Wherever the line with "encode i = w" sits in the listing below, transcribe from it up to and including the line with "decode .cmd 0x21290000FFFFFFFFFFFFFF9C", exactly, and leave the remaining lines out.
#### GIVEN DATA
-- ==== Sys2Proof/Certificates/Slice0/Obligations.lean ====
section
/-!
DEFINITION. The statements for the provers. Each says what an operation, a sequencer step or the whole block does, from the
rules it names; an equation of whole states is also the statement's frame.
-/

section

open Sys2Proof Sys2Proof.Machine

/-! ## Encoding -/

/-- Decoding the word of a well-formed instruction on its port gives the instruction back (R131, R132, R135, R136). -/
def Obligations.DecodeOfEncode : Prop :=
  ∀ i : Instr, i.wf = true → decode i.port (encode i) = .ok i

/-- Every legal word is the word of the one instruction it decodes to: no other word of a port is legal (R131 to R143). -/
def Obligations.EncodeOfDecode : Prop :=
  ∀ (p : Port) (w : OpWord) (i : Instr), decode p w = .ok i → i.wf = true ∧ i.port = p ∧ encode i = w

/-- The worked words of R148, and its last sentence: the 16 bits after SEL of a legal word are 1 or 0 as LVL is. -/
def Obligations.DecodesWorkedWords : Prop :=
  decode .evt 0x0100000100000000000004E2 = .ok (.encEdge .a true 1250#32) ∧
  decode .evt 0x0101000000000000000005DC = .ok (.encEdge .b false 1500#32) ∧
  decode .evt 0x030100000000000000000000 = .ok (.limEdge .hi false) ∧
  decode .cmd 0x120000000000000000000000 = .ok .getCps ∧
  decode .cmd 0x212300000000000280000000 = .ok (.regWr Reg.kP.sel (qImage (5 / 2))) ∧
  decode .cmd 0x21290000FFFFFFFFFFFFFF9C = .ok (.regWr Reg.pointTarget.sel (BitVec.ofInt 64 (-100))) ∧
  decode .cmd 0x3900000000000000000F4240 = .ok (.runPdff 1000000#32) ∧
  ∀ (p : Port) (w : OpWord) (i : Instr), decode p w = .ok i →
    w.extractLsb' 64 16 = if lvlOf w = true then 1#16 else 0#16

/-- Every word whose opcode R142 reserves is illegal on both ports, the all-zero word among them. -/
def Obligations.ReservedOpcodesIllegal : Prop :=
  (∀ p : Port, decode p 0#96 = .illegal .reservedOpcode) ∧
  ∀ (p : Port) (w : OpWord) (b : Nat), b = (opcOf w).toNat →
    (b = 0x00 ∨ (0x04 ≤ b ∧ b ≤ 0x0F) ∨ b = 0x13 ∨ (0x15 ≤ b ∧ b ≤ 0x1F) ∨ (0x22 ≤ b ∧ b ≤ 0x27) ∨ b = 0x2B ∨
      (0x2D ≤ b ∧ b ≤ 0x2F) ∨ (0x35 ≤ b ∧ b ≤ 0x37) ∨ b = 0x3D ∨ (0x40 ≤ b ∧ b ≤ 0xFF)) →
    decode p w = .illegal .reservedOpcode

/-- Operation words and response words over a narrower channel (R102): the most significant part goes first, that is byte j
of an operation word is w[95-8j:88-8j], its 32-bit part j is w[95-32j:64-32j], byte j of a response word is r[71-8j:64-8j],
and a word sent byte by byte arrives as it was sent. A response word has STATUS in r[71:64] and RDATA in r[63:0] (R133). -/
def Obligations.SerialRoundTrip : Prop :=
  (∀ (w : OpWord) (rest : List (BitVec 8)),
    wordOfSerial (serialBytes w ++ rest) = some (w, rest) ∧ (serialBytes w).length = 12 ∧
    (serialWords w).length = 3 ∧
    (∀ j : Nat, j < 12 → (serialBytes w)[j]? = some (w.extractLsb' (88 - 8 * j) 8)) ∧
    ∀ j : Nat, j < 3 → (serialWords w)[j]? = some (w.extractLsb' (64 - 32 * j) 32)) ∧
  (∀ (r : RspWord) (rest : List (BitVec 8)),
    rspOfSerial (serialRspBytes r ++ rest) = some (r, rest) ∧ (serialRspBytes r).length = 9 ∧
    ∀ j : Nat, j < 9 → (serialRspBytes r)[j]? = some (r.extractLsb' (64 - 8 * j) 8)) ∧
  ∀ r : Response, r.word.extractLsb' 64 8 = r.status.code ∧ r.word.extractLsb' 0 64 = r.data

/-! ## The step -/

/-- A step whose turn brings a legal word runs that word's instruction, in the state that sees the step's samples, with
the stimulus taken and the response port clear (R110, R130; the port, the script and the clearing are the model's own:
log entries 2 and 5). -/
def Obligations.StepRunsDecoded : Prop :=
  ∀ (s : State) (p : Port) (w : OpWord) (l : Live) (rest : List Stimulus) (i : Instr),
    s.script = { turn := portTurn p w, live := l } :: rest → decode p w = .ok i →
    step s = exec i { s with live := l, rsp := none, script := rest }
########
▸ **YOUR RESPONSE**
  ∀ (p : Port) (w : OpWord) (i : Instr), decode p w = .ok i → i.wf = true ∧ i.port = p ∧ encode i = w

/-- The worked words of R148, and its last sentence: the 16 bits after SEL of a legal word are 1 or 0 as LVL is. -/
def Obligations.DecodesWorkedWords : Prop :=
  decode .evt 0x0100000100000000000004E2 = .ok (.encEdge .a true 1250#32) ∧
  decode .evt 0x0101000000000000000005DC = .ok (.encEdge .b false 1500#32) ∧
  decode .evt 0x030100000000000000000000 = .ok (.limEdge .hi false) ∧
  decode .cmd 0x120000000000000000000000 = .ok .getCps ∧
  decode .cmd 0x212300000000000280000000 = .ok (.regWr Reg.kP.sel (qImage (5 / 2))) ∧
  decode .cmd 0x21290000FFFFFFFFFFFFFF9C = .ok (.regWr Reg.pointTarget.sel (BitVec.ofInt 64 (-100))) ∧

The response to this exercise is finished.